(Stored records)
-- ==== Sys2Proof/Machine/ConversionOps.lean ====
section
/-!
DEFINITION. The meanings of CONFIGURE, START and POLL (spec/44_conversion_state_machine.md).
-/

namespace Sys2Proof.Machine

/-- The registers CONFIGURE leaves (R211). -/
def configured (cm am : Mask) (ceil : Nibw) : Regs :=
  { cm := cm, am := am, gcw := initGcw ceil, gsw := initGsw am ceil, ready := false, armed := false
    cache := { ch := 0#3, vq := 0#17, gain := 0#3 } }

/-- CONFIGURE (R211). -/
def execConfigure (cm am : Mask) (ceil : Nibw) (s : State) : Host.Outcome State Fault Refusal :=
  .next (s.respond (configured cm am ceil) { status := .ok } s.bus)

/-- START once the channel is picked (R212). Its response carries `gain = g`, the gain field of the frame it has just sent, as
R212's pseudocode has it, although R25 says that no host operation lets the host read GS: DESIGN CHOICE, R212 followed
(log 21). It tells the host no more of GS than the bus does, where R25 has the host see it (`response_gains`). -/
def startAt (s : State) (c : Chan) : State :=
  s.onBus false (s.bus.startConv s.params c (s.regs.gs c)) fun _ b =>
    s.respond { s.regs with armed := true } { status := .ok, v := s.regs.ready, ch := c, gain := s.regs.gs c } b

/-- START (R212): `none` from NEXT is the empty mask, tested first. -/
def startOp (s : State) : State :=
  if s.regs.cm = 0#8 then s.raise .noChannelSelected s.bus
  else
    match next s.regs.cm none with
    | none => s.raise .noChannelSelected s.bus
    | some c => startAt s c

/-- START (R212). -/
def execStart (s : State) : Host.Outcome State Fault Refusal := .next (startOp s)

/-- POLL step 4, the gain registers after ADJUST on the stored code of the echoed channel (R162, R213). -/
def adjustedGsw (r : Regs) (ch : Chan) (raw : Raw) : Nibw :=
  if maskBit r.am ch then nibWrite r.gsw ch (adjust r ch (r.gs ch) raw).1 else r.gsw

/-- POLL step 7, the registers committed once START_CONV is done (R213, R216, R217). -/
def pollCommit (r : Regs) (st : StatusBits) (raw : Raw) : Regs :=
  if validOf (adjust r st.ch (r.gs st.ch) raw).2 then
    { r with gsw := adjustedGsw r st.ch raw, armed := true, ready := true
             cache := { ch := st.ch, vq := convert raw st.gain, gain := st.gain } }
  else { r with gsw := adjustedGsw r st.ch raw, armed := true }

/-- POLL step 7, the response (R213): CHANNEL_READY, or BUSY where the sample overflowed. -/
def pollResponse (r : Regs) (st : StatusBits) (raw : Raw) : Response :=
  if validOf (adjust r st.ch (r.gs st.ch) raw).2 then { status := .channelReady, v := true, ch := st.ch }
  else { status := .busy }

/-- POLL steps 4 to 7 (R213). NEXT gives none only for an empty mask, which step 0 has excluded. -/
def pollFinish (s : State) (st : StatusBits) (raw : Raw) (b : Bus) : State :=
  match next s.regs.cm (some st.ch) with
  | none => s.raise .noChannelSelected b
  | some nxt =>
    s.onBus true (b.startConv s.params nxt (nibRead (adjustedGsw s.regs st.ch raw) nxt)) fun _ b =>
      s.respond (pollCommit s.regs st raw) (pollResponse s.regs st raw) b

/-- POLL from step 2 on (R213): status check, BUSY, result fetch, completion. -/
def pollBus (s : State) : State :=
  s.onBus false (s.bus.statusRead s.params) fun st b =>
    if st.devReady then s.onBus true (b.resultRead s.params) fun raw b => pollFinish s st raw b
    else s.respond s.regs { status := .busy } b

/-- POLL (R213): the empty mask first (R214), then back-pressure (R215). -/
def pollOp (s : State) : State :=
  if s.regs.cm = 0#8 then s.raise .noChannelSelected s.bus
  else if s.regs.ready then s.respond s.regs { status := .channelReady, v := true, ch := s.regs.cache.ch } s.bus
  else pollBus s

/-- POLL (R213). -/
def execPoll (s : State) : Host.Outcome State Fault Refusal := .next (pollOp s)

end Sys2Proof.Machine
end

What you have to do: From the entries above, give again exactly the lines running from the line with "tested first. -/" to the line with "none => s.raise .noChannelSelected s.bus"; include both of those lines.

Problem solution:
/-- START (R212): `none` from NEXT is the empty mask, tested first. -/
def startOp (s : State) : State :=
  if s.regs.cm = 0#8 then s.raise .noChannelSelected s.bus
  else
    match next s.regs.cm none with
    | none => s.raise .noChannelSelected s.bus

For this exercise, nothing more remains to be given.